Antwoord schriftelijke vragen : Antwoord op vragen van het lid Wassenberg over het advies van de Gezondheidsraad betreffende de gezondheidsrisico’s van landbouwgif en de kabinetsreactie hierop
Vragen van het lid Wassenberg (PvdD) aan de Ministers van Landbouw, Natuur en Voedselkwaliteit en voor Medische Zorg en de Staatssecretaris van Infrastructuur en Waterstaat over het advies van de Gezondheidsraad betreffende de gezondheidsrisico’s van landbouwgif en de kabinetsreactie hierop (ingezonden 2 juli 2020).
Antwoord van Minister Schouten (Landbouw, Natuur en Voedselkwaliteit), mede namens
de Minister voor Medische Zorg en de Minister en de Staatssecretaris van Infrastructuur
en Waterstaat (ontvangen 4 september 2020).
Vraag 1
Kunt u bevestigen dat de Gezondheidsraad in het Vervolgadvies gewasbescherming en
omwonenden onder andere adviseert dat «overheid en agrarische sector de plannen om
de landbouw te verduurzamen, zoals recent nog beschreven in de Toekomstvisie Gewasbescherming
2030, met kracht ter hand nemen en intensiveren»?1
Antwoord 1
Ja.
Vraag 2 t/m 5
Beaamt u dat dit betekent dat volgens de Gezondheidsraad de plannen die reeds bestonden,
zoals de Toekomstvisie Gewasbescherming 2030, geïntensiveerd, dus aangescherpt dienen
te worden, en resoluut dienen te worden uitgevoerd?

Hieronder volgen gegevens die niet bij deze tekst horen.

theorem State.resetSlot_good {pq : List Instr × Prop} {s : State} {p : Nat} (hs : Good pq s) : Good pq (State.resetSlot s p) := by
  unfold State.resetSlot
  repeat' first
    | with_reducible assumption
    | with_reducible refine goodOut_next ?_
    | (lift_lets; intro x; refine (fun (hx : Good pq x) => ?_) ?_; clear_value x)
    | (intro x; subst x)
    | with_reducible refine State.setCore_good ?_
    | with_reducible refine State.setSignals_good ?_
    | with_reducible refine State.unwait_good ?_
    | with_reducible refine State.withScratch_good _ ?_
    | with_reducible refine ite_good (fun _ => ?_) (fun _ => ?_)
    | with_reducible refine iteOut_good (fun _ => ?_) (fun _ => ?_)
    | with_reducible refine foldl_good (fun _ _ _ => ?_) ?_
    | with_reducible refine foldl_fst (fun _ _ _ => ?_) ?_
    | with_reducible refine foldl_snd (fun _ _ _ => ?_) ?_
    | subst x
    | with_reducible split
    | dsimp only

theorem State.resetJournals_good {pq : List Instr × Prop} {s : State} {u : Nat} (hs : Good pq s) : Good pq (State.resetJournals s u) := by
  unfold State.resetJournals
  repeat' first
    | with_reducible assumption
    | with_reducible refine goodOut_next ?_
    | (lift_lets; intro x; refine (fun (hx : Good pq x) => ?_) ?_; clear_value x)
    | (intro x; subst x)
    | with_reducible refine State.handOver_good ?_
    | with_reducible refine State.withJournals_good _ ?_
    | with_reducible refine ite_good (fun _ => ?_) (fun _ => ?_)
    | with_reducible refine iteOut_good (fun _ => ?_) (fun _ => ?_)
    | with_reducible refine foldl_good (fun _ _ _ => ?_) ?_
    | with_reducible refine foldl_fst (fun _ _ _ => ?_) ?_
    | with_reducible refine foldl_snd (fun _ _ _ => ?_) ?_
    | subst x
    | with_reducible split
    | dsimp only

theorem State.remirrorDie_good {pq : List Instr × Prop} {s : State} {d : Nat} (hs : Good pq s) : Good pq (State.remirrorDie s d) := by
  unfold State.remirrorDie
  repeat' first
    | with_reducible assumption
    | with_reducible refine goodOut_next ?_
    | (lift_lets; intro x; refine (fun (hx : Good pq x) => ?_) ?_; clear_value x)
    | (intro x; subst x)
    | with_reducible refine State.remirror_good ?_
    | with_reducible refine ite_good (fun _ => ?_) (fun _ => ?_)
    | with_reducible refine iteOut_good (fun _ => ?_) (fun _ => ?_)
    | with_reducible refine foldl_good (fun _ _ _ => ?_) ?_
    | with_reducible refine foldl_fst (fun _ _ _ => ?_) ?_
    | with_reducible refine foldl_snd (fun _ _ _ => ?_) ?_
    | subst x
    | with_reducible split
    | dsimp only
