-- ==== Sys2Proof/Laws/KeepOps.lean ====
section
/-! SUPPORT. What each operation may change, part by part of the state: the shared operations. A set of parts is a numeral, one bit per part. -/

namespace Sys2Proof.Machine
-- The tactic scripts here have one shape for every operation, so some of their steps do nothing for some operations.
set_option linter.unusedTactic false
set_option linter.unreachableTactic false

/-- The state s has the parts outside the set a as s₀ has them. -/
def Keeps (a : Nat) (s₀ s : State) : Prop := ∀ p : Part, a.testBit p.ctorIdx = false → p.same s₀ s

/-- The set m lies in the set a. -/
def Sub (m a : Nat) : Prop := m &&& a = m

theorem Sub.of {m a : Nat} (h : m &&& a = m) : Sub m a := h

theorem sub_of {m n a : Nat} (h : Sub n a) (e : m &&& n = m) : Sub m a := by
  unfold Sub at h ⊢
  rw [← e, Nat.and_assoc, h]
theorem Sub.testBit {m a i : Nat} (h : Sub m a) (hm : m.testBit i = true) : a.testBit i = true := by
  have e := Nat.testBit_and m a i
  rw [h, hm] at e
  simpa using e.symm
theorem keeps_step {a m : Nat} {s₀ s t : State} (ha : Sub m a) (h : Keeps a s₀ s) (k : ∀ p : Part, m.testBit p.ctorIdx = false → p.same s t) :
    Keeps a s₀ t := by
  intro p hp
  have h1 := h p hp
  have h2 := k p (by
    cases e : m.testBit p.ctorIdx with
    | false => rfl
    | true => rw [ha.testBit e] at hp; cases hp)
  revert h1 h2
  cases p <;> exact fun h1 h2 => Eq.trans h2 h1
theorem keeps_refl (a : Nat) (s : State) : Keeps a s s := by
  intro p _; cases p <;> rfl

def KeepsOut (a : Nat) (s₀ : State) (o : Host.Outcome State Fault Refusal) : Prop := ∀ t, o = .next t → Keeps a s₀ t

theorem keepsOut_next {a : Nat} {s₀ t : State} (h : Keeps a s₀ t) : KeepsOut a s₀ (.next t) := by
  intro u hu; cases hu; exact h
theorem ite_keeps {a : Nat} {s₀ : State} {c : Prop} [Decidable c] {x y : State} (hx : c → Keeps a s₀ x) (hy : ¬c → Keeps a s₀ y) :
    Keeps a s₀ (if c then x else y) := by
  split
  · exact hx ‹_›
  · exact hy ‹_›
theorem iteOut_keeps {a : Nat} {s₀ : State} {c : Prop} [Decidable c] {x y : Host.Outcome State Fault Refusal} (hx : c → KeepsOut a s₀ x)
    (hy : ¬c → KeepsOut a s₀ y) : KeepsOut a s₀ (if c then x else y) := by
  split
  · exact hx ‹_›
  · exact hy ‹_›
theorem foldl_keeps {a : Nat} {s₀ : State} {β : Type} {g : State → β → State} {l : List β} {s : State}
    (h : ∀ s x, Keeps a s₀ s → Keeps a s₀ (g s x)) (hs : Keeps a s₀ s) : Keeps a s₀ (l.foldl g s) := by
  induction l generalizing s with
  | nil => exact hs
  | cons b t ih => exact ih (h s b hs)
theorem foldl_kfst {a : Nat} {s₀ : State} {β γ : Type} {g : State × γ → β → State × γ} {l : List β} {r : State × γ}
    (h : ∀ r x, Keeps a s₀ r.1 → Keeps a s₀ (g r x).1) (hs : Keeps a s₀ r.1) : Keeps a s₀ (l.foldl g r).1 := by
  induction l generalizing r with
  | nil => exact hs
  | cons b t ih => exact ih (h r b hs)
theorem foldl_ksnd {a : Nat} {s₀ : State} {β γ : Type} {g : γ × State → β → γ × State} {l : List β} {r : γ × State}
    (h : ∀ r x, Keeps a s₀ r.2 → Keeps a s₀ (g r x).2) (hs : Keeps a s₀ r.2) : Keeps a s₀ (l.foldl g r).2 := by
  induction l generalizing r with
  | nil => exact hs
  | cons b t ih => exact ih (h r b hs)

Zo nee, waarom niet?
Waarom schrijft u in uw appreciatie van het advies van de Gezondheidsraad dat het
advies in lijn is met de Toekomstvisie Gewasbescherming 2030, terwijl de Gezondheidsraad
juist adviseert dat de plannen geïntensiveerd dienen te worden?2
Waarom geeft u in uw appreciatie nergens aan hoe u de huidige plannen zult intensiveren?

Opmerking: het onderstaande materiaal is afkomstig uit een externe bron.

theorem State.setHeldQ_keeps {am : Nat} {s₀ : State} {s : State} {d : Nat} {b : Nat} {l : List Nat} (ha : Sub 524288 am) (hs : Keeps am s₀ s) : Keeps am s₀ (State.setHeldQ s d b l) := by
  unfold State.setHeldQ
  repeat' first
    | with_reducible assumption
    | exact sub_of ha rfl
    | with_reducible refine keepsOut_next ?_
    | (lift_lets; intro x; refine (fun (hx : Keeps am s₀ x) => ?_) ?_; clear_value x)
    | (intro x; subst x)
    | with_reducible refine State.withMs_keeps ?_ ?_
    | with_reducible refine ite_keeps (fun _ => ?_) (fun _ => ?_)
    | with_reducible refine iteOut_keeps (fun _ => ?_) (fun _ => ?_)
    | with_reducible refine foldl_keeps (fun _ _ _ => ?_) ?_
    | with_reducible refine foldl_kfst (fun _ _ _ => ?_) ?_
    | with_reducible refine foldl_ksnd (fun _ _ _ => ?_) ?_
    | subst x
    | with_reducible split
    | dsimp only

theorem State.setHeldSince_keeps {am : Nat} {s₀ : State} {s : State} {d : Nat} {b : Nat} {t : Nat} (ha : Sub 524288 am) (hs : Keeps am s₀ s) : Keeps am s₀ (State.setHeldSince s d b t) := by
  unfold State.setHeldSince
  repeat' first
    | with_reducible assumption
    | exact sub_of ha rfl
    | with_reducible refine keepsOut_next ?_
    | (lift_lets; intro x; refine (fun (hx : Keeps am s₀ x) => ?_) ?_; clear_value x)
    | (intro x; subst x)
    | with_reducible refine State.withMs_keeps ?_ ?_
    | with_reducible refine ite_keeps (fun _ => ?_) (fun _ => ?_)
    | with_reducible refine iteOut_keeps (fun _ => ?_) (fun _ => ?_)
    | with_reducible refine foldl_keeps (fun _ _ _ => ?_) ?_
    | with_reducible refine foldl_kfst (fun _ _ _ => ?_) ?_
    | with_reducible refine foldl_ksnd (fun _ _ _ => ?_) ?_
    | subst x
    | with_reducible split
    | dsimp only

theorem State.countHeld_keeps {am : Nat} {s₀ : State} {s : State} {d : Nat} {b : Nat} (ha : Sub 524304 am) (hs : Keeps am s₀ s) : Keeps am s₀ (State.countHeld s d b) := by
  unfold State.countHeld
  repeat' first
    | with_reducible assumption
    | exact sub_of ha rfl
    | with_reducible refine keepsOut_next ?_
    | (lift_lets; intro x; refine (fun (hx : Keeps am s₀ x) => ?_) ?_; clear_value x)
    | (intro x; subst x)
    | with_reducible refine State.addFld_keeps ?_ ?_
    | with_reducible refine State.setHeldSince_keeps ?_ ?_
    | with_reducible refine ite_keeps (fun _ => ?_) (fun _ => ?_)
    | with_reducible refine iteOut_keeps (fun _ => ?_) (fun _ => ?_)
    | with_reducible refine foldl_keeps (fun _ _ _ => ?_) ?_
    | with_reducible refine foldl_kfst (fun _ _ _ => ?_) ?_
    | with_reducible refine foldl_ksnd (fun _ _ _ => ?_) ?_
    | subst x
    | with_reducible split
    | dsimp only

theorem State.refill_keeps {am : Nat} {s₀ : State} {s : State} {d : Nat} {b : Nat} (ha : Sub 524304 am) (hs : Keeps am s₀ s) : Keeps am s₀ (State.refill s d b) := by
  unfold State.refill
  repeat' first
    | with_reducible assumption
    | exact sub_of ha rfl
    | with_reducible refine keepsOut_next ?_
    | (lift_lets; intro x; refine (fun (hx : Keeps am s₀ x) => ?_) ?_; clear_value x)
    | (intro x; subst x)
    | with_reducible refine State.countHeld_keeps ?_ ?_
    | with_reducible refine State.setFld_keeps ?_ ?_
    | with_reducible refine State.setHeldQ_keeps ?_ ?_
    | with_reducible refine ite_keeps (fun _ => ?_) (fun _ => ?_)
    | with_reducible refine iteOut_keeps (fun _ => ?_) (fun _ => ?_)
    | with_reducible refine foldl_keeps (fun _ _ _ => ?_) ?_
    | with_reducible refine foldl_kfst (fun _ _ _ => ?_) ?_
    | with_reducible refine foldl_ksnd (fun _ _ _ => ?_) ?_
    | subst x
    | with_reducible split
    | dsimp only

theorem execTollRefill_keeps {am : Nat} {s₀ : State} {d : Die} {s : State} (ha : Sub 524304 am) (hs : Keeps am s₀ s) : KeepsOut am s₀ (execTollRefill d s) := by
  unfold execTollRefill
  repeat' first
    | with_reducible assumption
    | exact sub_of ha rfl
    | with_reducible refine keepsOut_next ?_
    | (lift_lets; intro x; refine (fun (hx : Keeps am s₀ x) => ?_) ?_; clear_value x)
    | (intro x; subst x)
    | with_reducible refine State.refill_keeps ?_ ?_
    | with_reducible refine ite_keeps (fun _ => ?_) (fun _ => ?_)
    | with_reducible refine iteOut_keeps (fun _ => ?_) (fun _ => ?_)
    | with_reducible refine foldl_keeps (fun _ _ _ => ?_) ?_
    | with_reducible refine foldl_kfst (fun _ _ _ => ?_) ?_
    | with_reducible refine foldl_ksnd (fun _ _ _ => ?_) ?_
    | subst x
    | with_reducible split
    | dsimp only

Kunt u bevestigen dat u dit belangrijke onderdeel van het Vervolgadvies van de Gezondheidsraad
dus niet overneemt? Zo nee, waarom niet? Zo ja, waarom neemt u dit niet over?
Antwoord 2 t/m 5
In de appreciatie staat dat de beoogde omslag in het landbouwsysteem naar weerbare
planten en teelsystemen alleen kan worden bereikt als de huidige aanpak wordt herijkt
en de inzet van alle partijen – zowel de overheid als de landbouwsector en het bedrijfsleven
rond gewasbescherming – flink wordt geïntensiveerd. Hierin voorziet het uitvoeringsprogramma
bij de «Toekomstvisie gewasbescherming 2030», dat ik uw Kamer in september zal doen
toekomen. Dit uitvoeringsprogramma voorziet in een jaarlijkse monitoring van de voortgang,
waardoor het mogelijk is tijdig bij te sturen als dit nodig blijkt te zijn.
Vraag 6
Waarom wijdt u in uw appreciatie van het advies van de Gezondheidsraad voornamelijk
uit over de Toekomstvisie gewasbescherming 2030, terwijl er ook nog doelen staan voor
2023, namelijk uit de nota Gezonde Groei, Duurzame Oogst?3
Antwoord 6
De «Toekomstvisie gewasbescherming 2030» schetst een perspectief en horizon die verder
gaat dan het huidige beleid, dat is vastgelegd in de nota «Gezonde Groei, Duurzame
Oogst». Dit betekent uiteraard niet dat de doelen uit de nota «Gezonde Groei, Duurzame
Oogst» komen te vervallen. Integendeel, bij de aanbieding van de «Toekomstvisie gewasbescherming
2030» aan uw Kamer heb ik aangegeven dat de Toekomstvisie aanvullend is op de voornemens
en acties uit de nota «Gezonde Groei, Duurzame Oogst» en dat die onverkort worden
uitgevoerd (Kamerstuk 27 858, nr. 449).
Vraag 7
Kunt u bevestigen dat in de nota Gezonde Groei, Duurzame Oogst in 2013 de volgende
ambitie is geformuleerd: «Het kabinet wil dat vanaf 2014 alle professionele gebruikers
van gewasbescherming geïntegreerde gewasbescherming toepassen»?
Antwoord 7
Ja.
Vraag 8
Passen momenteel alle professionele gebruikers van landbouwgif geïntegreerde gewasbescherming
toe? Zo ja, waaruit blijkt dat? Zo nee, welke maatregelen neemt u momenteel om ervoor
te zorgen dat dit zo snel mogelijk wel het geval is en uiterlijk in 2023?
Antwoord 8
In Nederland dienen alle agrarische ondernemers de beginselen van geïntegreerde gewasbescherming
toe te passen conform artikel 14 van Richtlijn 2009/128/EG. Uit de tussenevaluatie
van de nota «Gezonde Groei, Duurzame Oogst» is naar voren gekomen dat nog niet alle
agrarische ondernemers op dit moment alle mogelijkheden benutten. Dit leidt tot de
vraag hoe we kunnen bevorderen dat agrarische ondernemers wel alle mogelijkheden van
geïntegreerde gewasbescherming gaan benutten. De «Toekomstvisie gewasbescherming 2030»
voorziet hierin via onder meer het realiseren van weerbare planten en teeltsystemen.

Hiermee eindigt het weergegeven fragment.